### What you need to do
Only lines holding the word "payload" are wanted. Copy them from the listing below.

BEGIN Source information

-- ==== Sys2Proof/Machine/Transmit.lean ====
section
/-!
DEFINITION. The Transmit Unit (chapter 3): candidates and their choice, the start of an attempt, readback, the results and
what each owner does with them, break-off and the held event.
-/
namespace Sys2Proof.Machine

open Sys2Proof

/-! ## Candidates (R42, R43, Table 3-3) -/

/-- A candidate: its frame, the item of its owner, its position if it is a data frame, and whether its parcel is the
head of a waiting list and enters the window when the attempt starts (R109). -/
structure Offer where
  frame    : Frame
  owner    : Owner
  position : Option Position
  entering : Bool
  deriving DecidableEq, Repr

/-- The answer queue's candidate: its oldest entry that is not on the line (R138). -/
def State.answerOffer (s : State) : Option Offer :=
  (s.answers.find? fun e => !e.onLine).map fun e =>
    ⟨(Msg.answer s.mu.number e.dest e.subject e.code e.number).toFrame, .answer, none, false⟩

/-- The Membership Unit's candidate: one ROLL while roll-due is set (R69). -/
def State.rollOffer (s : State) : Option Offer :=
  if s.mu.rollDue then
    some ⟨(Msg.roll s.mu.number 0 s.cfg.groups
      (rollFlags s.mu.joinedPending (decide (s.mu.station = .leaving)))).toFrame,
      .roll s.mu.joinedPending, none, false⟩
  else none

/-- The tx session to `p` is in OPENING with OPEN-due set (R104). -/
def State.openIsDue (s : State) (p : StationId) : Bool :=
  match s.tx p with
  | some t => decide (t.state = .opening) && t.openDue
  | none => false

/-- The OPEN request with the lowest peer station number (R44). -/
def State.openOffer (s : State) : Option Offer :=
  (allStations.find? s.openIsDue).map fun p =>
    ⟨(Msg.openReq s.mu.number p 0).toFrame, .openReq p, none, false⟩

/-- The DATA frame of the parcel in slot `k` with sequence `q` to `p` (R20, R109). -/
def State.dataOffer (s : State) (p : StationId) (k : SlotId) (q : Seq) (entering : Bool) : Option Offer :=
  (s.slot k).parcel.map fun c =>
    ⟨(Msg.data c.urgent s.mu.number p q c.payload).toFrame, .window p q, some ⟨p.val, by omega⟩, entering⟩

/-- The candidate of the tx session to `p`: the resend-point entry, or the head of the waiting list while the window
has room (R43, R109). -/
def State.sessionOffer (s : State) (p : StationId) : Option Offer :=
  match s.tx p with
  | none => none
  | some t =>
    if t.state = .opening ∨ t.held = true then none
    else match t.resend with
      | some q =>
        match t.window.find? fun e => decide (e.seq = q) with
        | some e => s.dataOffer p e.slot q false
        | none => none
      | none =>
        if t.window.length < s.cfg.window then
          match t.waiting with
          | w :: _ => s.dataOffer p w.slot t.nextSeq true
          | [] => none
        else none

/-- The group lane's candidate, while BUSY with frame-due set (R149). -/
def State.laneOffer (s : State) : Option Offer :=
  match s.gu.lane with
  | none => none
  | some l =>
    if l.frameDue then
      (s.slot l.slot).parcel.map fun c =>
        ⟨(Msg.group c.urgent s.mu.number l.group l.seq c.payload).toFrame, .lane l.slot l.seq, some 32, false⟩
    else none

/-- The data candidate at a position (Table 3-3). -/
def State.offerAt (s : State) (i : Position) : Option Offer :=
  if h : i.val < 32 then s.sessionOffer ⟨i.val, h⟩ else s.laneOffer

/-- The positions from the round-robin pointer on, cyclically (R44). -/
def positionsFrom (i : Position) : List Position :=
  (List.finRange 33).map (i + ·)

/-- The chosen data candidate: the first of class 2 from the pointer on, or else the first of class 3 (R44). -/
def State.dataChoice (s : State) : Option Offer :=
  let offers := (positionsFrom s.tu.pointer).filterMap s.offerAt
  match offers.find? fun o => decide (o.frame.cls = 2) with
  | some o => some o
  | none => offers.head?

/-- The candidate the Transmit Unit takes at a start point (R41 to R44): in LEAVING the PART roll only; in MEMBER the
best class, and data only while the deferred flag is clear. -/
def State.choice (s : State) : Option Offer :=
  match s.mu.station with
  | .leaving => s.rollOffer
  | .member =>
    match s.answerOffer with
    | some o => some o
    | none =>
      match s.rollOffer with
      | some o => some o
      | none =>
        match s.openOffer with
        | some o => some o
        | none => if s.tu.deferred then none else s.dataChoice
  | _ => none

/-! ## The start of an attempt (R45, Table 3-5) -/

/-- The queue with its oldest entry that is not on the line marked on-line (R138). -/
def markOldest : List AnswerEntry → List AnswerEntry
  | [] => []
  | e :: rest => if e.onLine then e :: markOldest rest else { e with onLine := true } :: rest

/-- The head of the waiting list enters the window at its tail and becomes IN-FLIGHT (R109, R91). -/
def State.enterWindow (s : State) (p : StationId) : State :=
  match s.tx p with
  | none => s
  | some t =>
    match t.waiting with
    | [] => s
    | w :: rest =>
      (s.toInFlight w.slot).withTx p (some { t with
        waiting := rest, window := t.window ++ [⟨w.slot, t.nextSeq⟩], nextSeq := t.nextSeq + 1 })

/-- What the owner does when its item goes on the line (Table 3-5). -/
def State.putOnLine (s : State) (o : Offer) : State :=
  match o.owner with
  | .answer => { s with answers := markOldest s.answers }
  | .roll _ => { s with mu := { s.mu with rollOnLine := if s.mu.station = .leaving then .part else .ordinary } }
  | .openReq p =>
    match s.tx p with
    | some t => s.withTx p (some { t with openOnLine := true, answerTimer := none })
    | none => s
  | .window p _ => if o.entering then s.enterWindow p else s
  | .lane _ _ => s

/-- The Transmit Unit at the start of an attempt: the frame copied, CONTEND, the first dominant bit driven (R45). -/
def TransmitUnit.begin (t : TransmitUnit) (o : Offer) : TransmitUnit :=
  { t with state := .contend, buffer := some ⟨o.frame, o.owner, o.position⟩, lineBits := 0, arbitrationBits := 0,
           breakoffBits := 0, lout := dominant }

/-- An attempt starts with this candidate (R45). -/
def State.startAttempt (s : State) (o : Offer) : State :=
  let s' := s.putOnLine o
  { s' with tu := s'.tu.begin o }

/-- What the Transmit Unit does at a start point (R41): nothing unless it is in WAIT and the station is MEMBER or
LEAVING with an eligible candidate. -/
def State.atStartPoint (s : State) : State :=
  if s.tu.state = .wait then
    match s.choice with
    | some o => s.startAttempt o
    | none => s
  else s

/-! ## Results (R47, R50, R53, R56) -/

/-- The result SENT, LOST or FAILED of an attempt with an answer-queue entry (R139, R140). -/
def queueAfterResult (l : List AnswerEntry) (isSent : Bool) : List AnswerEntry :=
  if isSent then l.eraseP (·.onLine)
  else match l.find? (·.onLine) with
    | none => l
    | some e =>
      if l.any (·.waitsFor e.dest e.subject) then l.eraseP (·.onLine)
      else l.map fun a => if a.onLine then { a with onLine := false } else a

/-- The result of an attempt reaches its owner; `isSent` is clear for LOST and for FAILED (R56). -/
def State.tellOwner (s : State) (o : Owner) (isSent : Bool) : State :=
  match o with
  | .answer => { s with answers := queueAfterResult s.answers isSent }
  | .roll joined => s.rollResult joined isSent
  | .openReq p => s.openResult p isSent
  | .window p q => s.windowResult p q isSent
  | .lane k q => if isSent then s.laneSent k q else s

/-- The result reaches the owner of the frame in the buffer `b`, if there is one. -/
def State.tellBuffer (s : State) (b : Option TransmitBuffer) (isSent : Bool) : State :=
  match b with
  | some x => s.tellOwner x.owner isSent
  | none => s

/-- The result LOST (R47). LOUT is high already, and stays so. -/
def State.attemptLost (s : State) : State :=
  ({ s with tu := s.tu.toWait }).tellBuffer s.tu.buffer false

/-- The Transmit Unit at SENT: the failure count is cleared, and a data frame sets the deferred flag and moves the
pointer to its position plus 1, modulo 33 (R53). LOUT is released at the next bit boundary. -/
def TransmitUnit.afterSent (t : TransmitUnit) : TransmitUnit :=
  match t.buffer.bind (·.position) with
  | some i => { t.toWait with failures := 0, deferred := true, pointer := i + 1 }
  | none => { t.toWait with failures := 0 }

/-- The result SENT (R53). -/
def State.attemptSent (s : State) : State :=
  ({ s with tu := s.tu.afterSent }).tellBuffer s.tu.buffer true

/-- The Transmit Unit at FAILED: the line released, WAIT, the failure count increased up to 8 (R50, R54). -/
def TransmitUnit.afterFailed (t : TransmitUnit) : TransmitUnit :=
  { t.toWait with lout := recessive, failures := min Config.failureLimit (t.failures + 1) }

/-- The result FAILED: the owner is told, and a count of 8 gives the eighth-failure event (R50, R51, R54). -/
def State.attemptFailed (s : State) : State :=
  let s' := ({ s with tu := s.tu.afterFailed }).tellBuffer s.tu.buffer false
  if s.tu.afterFailed.failures = Config.failureLimit then s'.eighthFailure else s'

/-! ## Readback (R46, R48, R49, R50) -/

/-- What the readback of the current bit shows. -/
inductive Readback where
  /-- No attempt in progress. -/
  | idle
  /-- The level driven, with more bits to follow. -/
  | matched
  /-- The level driven, on the last bit of the closing mark in SEND. -/
  | finished
  /-- A bit driven recessive reads dominant in CONTEND. -/
  | lost
  /-- A difference in SEND, or a dominant bit read recessive in CONTEND. -/
  | mismatched
  /-- A break-off bit, whatever it reads. -/
  | breaking
  deriving DecidableEq, Repr

/-- The line bits of the attempt in progress (R5, R6). -/
def TransmitUnit.bits (t : TransmitUnit) : List LineBit :=
  match t.buffer with
  | some b => b.frame.lineBits
  | none => []

/-- The current bit is the last of the attempt. -/
def TransmitUnit.onLastBit (t : TransmitUnit) : Bool :=
  decide (t.bits.length = t.lineBits + 1)

/-- The readback of a sample (R46, R48, R50). -/
def TransmitUnit.readback (t : TransmitUnit) (b : Level) : Readback :=
  match t.state with
  | .wait => .idle
  | .contend => if t.lout = b then .matched else if b = dominant then .lost else .mismatched
  | .send => if t.lout = b then (if t.onLastBit then .finished else .matched) else .mismatched
  | .breakoff => .breaking

/-- The current bit is a content bit. -/
def TransmitUnit.onContentBit (t : TransmitUnit) : Bool :=
  match t.bits[t.lineBits]? with
  | some x => x.isContent
  | none => false

/-- A matching readback moves the attempt on; the seventh arbitration bit enters SEND (R46, R48). -/
def TransmitUnit.moveOn (t : TransmitUnit) : TransmitUnit :=
  let n := if t.onContentBit = true ∧ t.arbitrationBits < Config.arbitrationLength then t.arbitrationBits + 1
    else t.arbitrationBits
  { t with lineBits := t.lineBits + 1, arbitrationBits := n,
           state := if n = Config.arbitrationLength then .send else t.state }

/-- The readback of a sample acts on the attempt (R46 to R50). -/
def State.onReadback (s : State) (b : Level) : State :=
  match s.tu.readback b with
  | .idle => s
  | .matched => { s with tu := s.tu.moveOn }
  | .finished => s.attemptSent
  | .lost => s.attemptLost
  | .mismatched => { s with tu := { s.tu with state := .breakoff, breakoffBits := 0 } }
  | .breaking => { s with tu := { s.tu with breakoffBits := min Config.breakoffLength (s.tu.breakoffBits + 1) } }

/-- The held event at the Transmit Unit: an attempt in CONTEND, SEND or BREAKOFF is FAILED at once (R50, R51, R60). -/
def State.tuHeld (s : State) : State :=
  if s.tu.state = .wait then s else s.attemptFailed

end Sys2Proof.Machine
end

END Source information

### Your solution
    ⟨(Msg.data c.urgent s.mu.number p q c.payload).toFrame, .window p q, some ⟨p.val, by omega⟩, entering⟩
        ⟨(Msg.group c.urgent s.mu.number l.group l.seq c.payload).toFrame, .lane l.slot l.seq, some 32, false⟩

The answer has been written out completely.